Over the last few weeks I have been accused of proselytizing for WordPress, and while I do speak of WordPress’ virtues to whoever will listen or whenever someone brings up a competing content management system, it is not proselytization because my arguments are based on facts:

I have reviewed and used a number of the similar offerings out there and they do not possess the demonstrable virtues of WordPress. I believe that the facts support the position that not only is WordPress the best Blogging software available, but it is also the best available free CMS.

WordPress says:

WordPress is what you use when you want to work with your blogging software, not fight it.

And while that is true as far as it goes, that is far from the whole story.

I would say:

WordPress is what you use when you want to create a dynamic website that is standards compliant, easy to use, and relatively simple to customize. While WordPress may not be the right solution for a huge enterprise, it is more than capable of managing the vast majority of websites.

I work with some guys that have chosen Mambo as their defacto standard when setting up dynamic sites for their clients, and while Mambo is not terrible (well, not as terrible as say eZ publish for example) if you ever have to support users that are trying to navigate Mambo (or Joomla) you will quickly begin to understand that its back-end is not simple for non-techies. Moreover it spits out ugly tables in the source code, you can create a valid xhtml template for Mambo, but when the pages are rendered, they are going to have all those 90’s style nested tables in them.

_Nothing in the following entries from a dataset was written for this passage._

-- ==== Sys2Proof/Machine/Resets.lean ====
section
/-! DEFINITION. The three resets: power-on, the RESET pin and the cell reset (R202, R203, and the reset rules of each
chapter). -/

namespace Sys2Proof.Machine

/-! ## Power-on and the RESET pin (R21, R22, R52, R70, R97, R107, R123, R132, R144, R155, R168, R182, R194, R203) -/

/-- With the filter time at 0 an input is accepted at its raw level at once (R22). -/
def Inputs.acceptAll (i : Inputs) : Inputs :=
  ⟨i.guard.accept, i.heatPermit.accept, i.closedSw.accept, i.openSw.accept, i.loadedSw.accept, i.unloadedSw.accept,
    i.partFree0.accept, i.partFree1.accept⟩

/-- The working copy loaded from the highest-numbered written row, or unset with no row written (R132); `n` is the number
of the row before the list's first. -/
def loadCopy : Nat → List (Option CalRow) → WorkingCopy
  | _, [] => .unset
  | n, r :: rest =>
    if rest.any Option.isSome then loadCopy (n + 1) rest
    else match r with
      | some x => ⟨x.zero, some x.span, true, true, true, n + 1⟩
      | none => loadCopy (n + 1) rest

/-- The part after a power-on or a RESET pin reset with the given cause and straps. The calibration rows keep their
contents (R132), the raw inputs are outside the part (log 8), and the commands that wait go on waiting (log 1). -/
def restartPart (cause : RestartCause) (adr : BitVec 5) (rate : BitVec 2) (s : State) : State where
  pending := s.pending
  choice := s.choice
  time := 0
  link := ⟨.listen, [], adr, rate, none⟩
  restart := some ⟨cause, 0⟩
  recipes := .initial
  pressFilter := 0
  presses := ⟨.initial s.presses.p1.inputs.acceptAll, .initial s.presses.p2.inputs.acceptAll,
    .initial s.presses.p3.inputs.acceptAll, .initial s.presses.p4.inputs.acceptAll⟩
  feed := .initial
  weigh := .initial s.weigh.rows (loadCopy 0 s.weigh.rows)
    (if (loadCopy 0 s.weigh.rows).valid then .idle else .uncalibrated) s.weigh.tray.accept
  orders := []
  nextOrder := 0
  history := ⟨[], some 1⟩
  cellFaults := .initial
  events := .afterReset cause 0 []

/-- POWER_ON (R195, R203). -/
def execPowerOn (adr : BitVec 5) (rate : BitVec 2) (s : State) : Result := .next (restartPart .powerOn adr rate s)

/-- RESET_PIN (R195, R203). -/
def execResetPin (adr : BitVec 5) (rate : BitVec 2) (s : State) : Result := .next (restartPart .resetPin adr rate s)

/-! ## The cell reset (R202) -/

/-- Step 1: the order queue and the staging lists are emptied and the build discarded (R144, R155). -/
def resetCharges (s : State) : State :=
  { s with
    orders := []
    presses := ⟨{ s.presses.p1 with staging := ⟨[], []⟩ }, { s.presses.p2 with staging := ⟨[], []⟩ },
      { s.presses.p3 with staging := ⟨[], []⟩ }, { s.presses.p4 with staging := ⟨[], []⟩ }⟩
    weigh := { s.weigh with
      state := if s.weigh.copy.valid then .idle else .uncalibrated
      build := none, massWindow := [], averages := [] } }

/-- A zone after a cell reset: sensors kept, everything else cleared (R70, R97, R107, R123). -/
def Zone.afterCellReset (z : Zone) : Zone :=
  { z with
    mismatchRun := 0, agreeRun := 0, mismatch := false, spe := none, iacc := 0, demand := 0, hold := .stopped, hot := false
    feedLimited := false, request := 0, grant := 0, duty := 0, dose := 0, residue := 0 }

/-- The channels of a press after a cell reset, by the roles of its bound recipe (R168). -/
def State.resetChannels (s : State) (p : PressId) : Channels ChannelState :=
  match s.boundRecipe p with
  | some r => idleChannels r.eject
  | none => ⟨.unused, .unused, .unused, .unused⟩

/-- The duty 0 of every zone of a press, sent at once by a cell reset (R97). -/
def Press.quietDrive (pr : Press) : Press := { pr with drive := pr.drive ++ [.duties (pr.zones.mapIdx fun i _ => (i, 0))] }

/-- Step 2 for one press: the ejection and the cure end, the OPEN records close ABORTED, the binding point is passed with
heat mode OFF and every duty sent as 0, and a configured press is IDLE with everything quiet (R52, R97, R107, R118, R123,
R164, R168). The cavity items are cleared, by R168 and against the last sentence of R164 (log 49). -/
def resetPress (s : State) (p : PressId) : State :=
  if (s.press p).configured then
    let s1 := endCure p (s.updEject p Eject.halt)
    let s2 := closeRecords p true s1
    let s3 := bindingPoint p (s2.updPress p fun pr => pr.heatOff.quietDrive)
    s3.updPress p fun pr =>
      { pr with
        state := .idle, prior := none, readyRun := none, timers := Timers.none
        hostHeat := false, hostMotion := false, autoLoad := false, autoOrder := false, historyFull := false
        zones := pr.zones.map Zone.afterCellReset
        feedClass := .unclassed, shortfall := 0
        cure := .initial
        eject := ⟨s3.resetChannels p, ⟨.cleared, .cleared⟩⟩ }
  else s

/-- Step 3: proving runs in progress end ABORTED (R70, R78). -/
def resetRun (s : State) (p : PressId) : State := abortRun p s

/-- Step 6 for one press: the fault log and the active faults are emptied, the mask kept (R194). -/
def OwnerFaults.emptied (f : OwnerFaults) : OwnerFaults := { f with first := none, next := [], active := [] }

/-- The cell reset, in the order of R202. -/
def cellReset (s : State) : State :=
  let s1 := resetCharges s
  let s2 := allPresses.foldl resetPress s1
  let s3 := allPresses.foldl resetRun s2
  { s3 with
    recipes := ⟨s3.recipes.slots.map Slot.discard, none⟩
    feed := { s3.feed with class1 := .zero, class2 := .zero, class3 := .zero }
    restart := some ⟨.cellReset, s.time⟩
    presses := ⟨{ s3.presses.p1 with faults := s3.presses.p1.faults.emptied },
      { s3.presses.p2 with faults := s3.presses.p2.faults.emptied },
      { s3.presses.p3 with faults := s3.presses.p3.faults.emptied },
      { s3.presses.p4 with faults := s3.presses.p4.faults.emptied }⟩
    cellFaults := s3.cellFaults.emptied
    events := .afterReset .cellReset s.time s3.events.disabled }

/-- CELL_RESET (R202). -/
def execCellReset (payload : Payload) (s : State) : Result := answer 0x04 s (noPayload payload (.ok [] (cellReset s)))

end Sys2Proof.Machine
end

In stark contrast, the WordPress back-end is simple, even for web newbies to grasp and it allows them to begin running their own websites with very little instruction. And of course, WP only produces the best source code for your site.

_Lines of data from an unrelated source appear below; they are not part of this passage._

-- ==== Sys2Proof/WellFormed.lean ====
section
/-! DEFINITION. Which operands a command can carry: the ranges that the spec gives what arrives on the line, on the
streams and at the timers. -/

namespace Sys2Proof

/-- A frame carries at most 248 payload bytes (R197). -/
def payloadFits (payload : Payload) : Bool := payload.length ≤ 248

/-- A value on a temperature stream is a signed temperature of two bytes (R57, R205). -/
def StreamReading.fits : StreamReading → Bool
  | .value t => -32768 ≤ t && t ≤ 32767
  | .openCode | .errCode | .corrupted => true

/-- A raw count is signed 24-bit (R124). -/
def ScaleSample.fits : ScaleSample → Bool
  | .raw n => -8388608 ≤ n && n ≤ 8388607
  | .errCode | .corrupted => true

/-- The zones of the largest grid are numbered 0 to 23 (R53). -/
def zoneFits (zone : Nat) : Bool := zone < 24

/-- Well-formed commands. -/
def Instr.wf : Instr → Bool
  | .powerOn _ _ | .resetPin _ _ => true
  | .frameDiscarded items => !items.isEmpty
  | .unknownRequestType t payload => payloadFits payload && (requestOf t payload).isNone
  | .replyComplete | .calRowWritten => true
  | .identify payload | .getStatus payload | .cellConfig payload | .cellReset payload | .getRestart payload
  | .clearRestart payload | .recipeBegin payload | .recipeSection payload | .recipeAbandon payload | .recipeDelete payload
  | .recipeList payload | .bindRecipe payload | .pressConfig payload | .heatMode payload | .load payload | .resume payload
  | .forceOpen payload | .abort payload | .heatHold payload | .motionHold payload | .auto payload | .pressStatus payload
  | .getMap payload | .restoreSensor payload | .sensorStatus payload | .proveStart payload | .proveStop payload
  | .proveStatus payload | .heatStatus payload | .feedStatus payload | .cureStatus payload | .calZero payload
  | .calSpan payload | .calSet payload | .calCommit payload | .weighStatus payload | .chargeOrder payload
  | .cancelOrder payload | .getStaging payload | .ejectStatus payload | .historyList payload | .historyRead payload
  | .historyNext payload | .historyRelease payload | .historyNote payload | .setNextSerial payload | .clearFaults payload
  | .setFaultMask payload | .getFaults payload | .setEventMask payload | .getEvents payload => payloadFits payload
  | .pressInputRawChange _ _ _ | .pressInputAccepted _ _ | .trayPresentRawChange _ | .trayPresentAccepted | .scanMarker _ => true
  | .temperatureReading _ r => r.fits
  | .overdueExpiry _ | .readyDwellReached _ | .timeoutTimerExpiry _ _ | .controlTick _ => true
  | .blindHoldExpiry _ zone => zoneFits zone
  | .allocationRound | .cureTick _ | .cureTimerExpiry _ | .followerDelayEnd _ _ | .strokeEnd _ _ | .attemptTimerExpiry _ _ => true
  | .scaleSample x => x.fits
  | .sampleTimerExpiry | .chargeExpiry _ _ => true

end Sys2Proof
end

When creating themes for WordPress powered site, you can be sure that WP is not going to spit out anything inside of your theme that is going to interfere with your commitment to web standards. If you want to know why I think a standards compliant site is important read this but suffice to say that there is a right way to do things and a wrong way. Creating sites that validate is the right way to do things, and the creators of WordPress understand this is at the core of their thinking.

With version 2.0, WP has introduced features like User management, which makes it suitable as a CMS and not just a blogging platform. User management works by allowing you to create different user-levels. This in turn allows you to control access to different features. For example, one user can edit content in certain areas and not others, can edit but not create a post, etc.

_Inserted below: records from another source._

/-- R111: a zone's cure dose never decreases, but to 0 where a new cure begins, with a new grid, or at a cell reset (a power-on
and a RESET pin reset leave no zone), whatever step the part takes. -/
def Obligations.StepsNeverLowerADose : Prop :=
  ∀ (s t : State) (p : PressId) (i : Nat) (z z' : Zone), step s = .next t → (s.press p).zones[i]? = some z →
    (t.press p).zones[i]? = some z' → z.dose ≤ 4294967295 → z'.dose ≤ 4294967295 ∧
      (z.dose ≤ z'.dose ∨ (z'.dose = 0 ∧
        (((t.press p).state = .curing ∧ (t.press p).cure.state = .running ∧ (t.press p).cure.ticks = 0 ∧
            (t.press p).cure.closedTime = some s.time) ∨
          (∃ payload, s.pending.head? = some (.pressConfig payload) ∧
            (t.press p).config.map (fun c => (c.rows, c.cols)) ≠ (s.press p).config.map fun c => (c.rows, c.cols)) ∨
          ∃ payload, s.pending.head? = some (.cellReset payload))))
end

Since WP’s roots are in blogging, you get all of the tools associated with blogging in addition to the standard CMS tools. Features such as comments, trackbacks, pings, etc. allow your site to take advantage of all the things that blogs have been doing for years. You can read why I think that blogs are more than weblogs here.

But you say you want a website, not a blog. No problem. Instead of creating posts, you create pages. WP allows you to create web pages just like a “standard website” but you get all of the advantages of having the underlying WP platform goodies. Nobody said that you have to use WordPress to publish a traditional blog with posts in reverse chronological order use it however you want, I just suggest that you use it.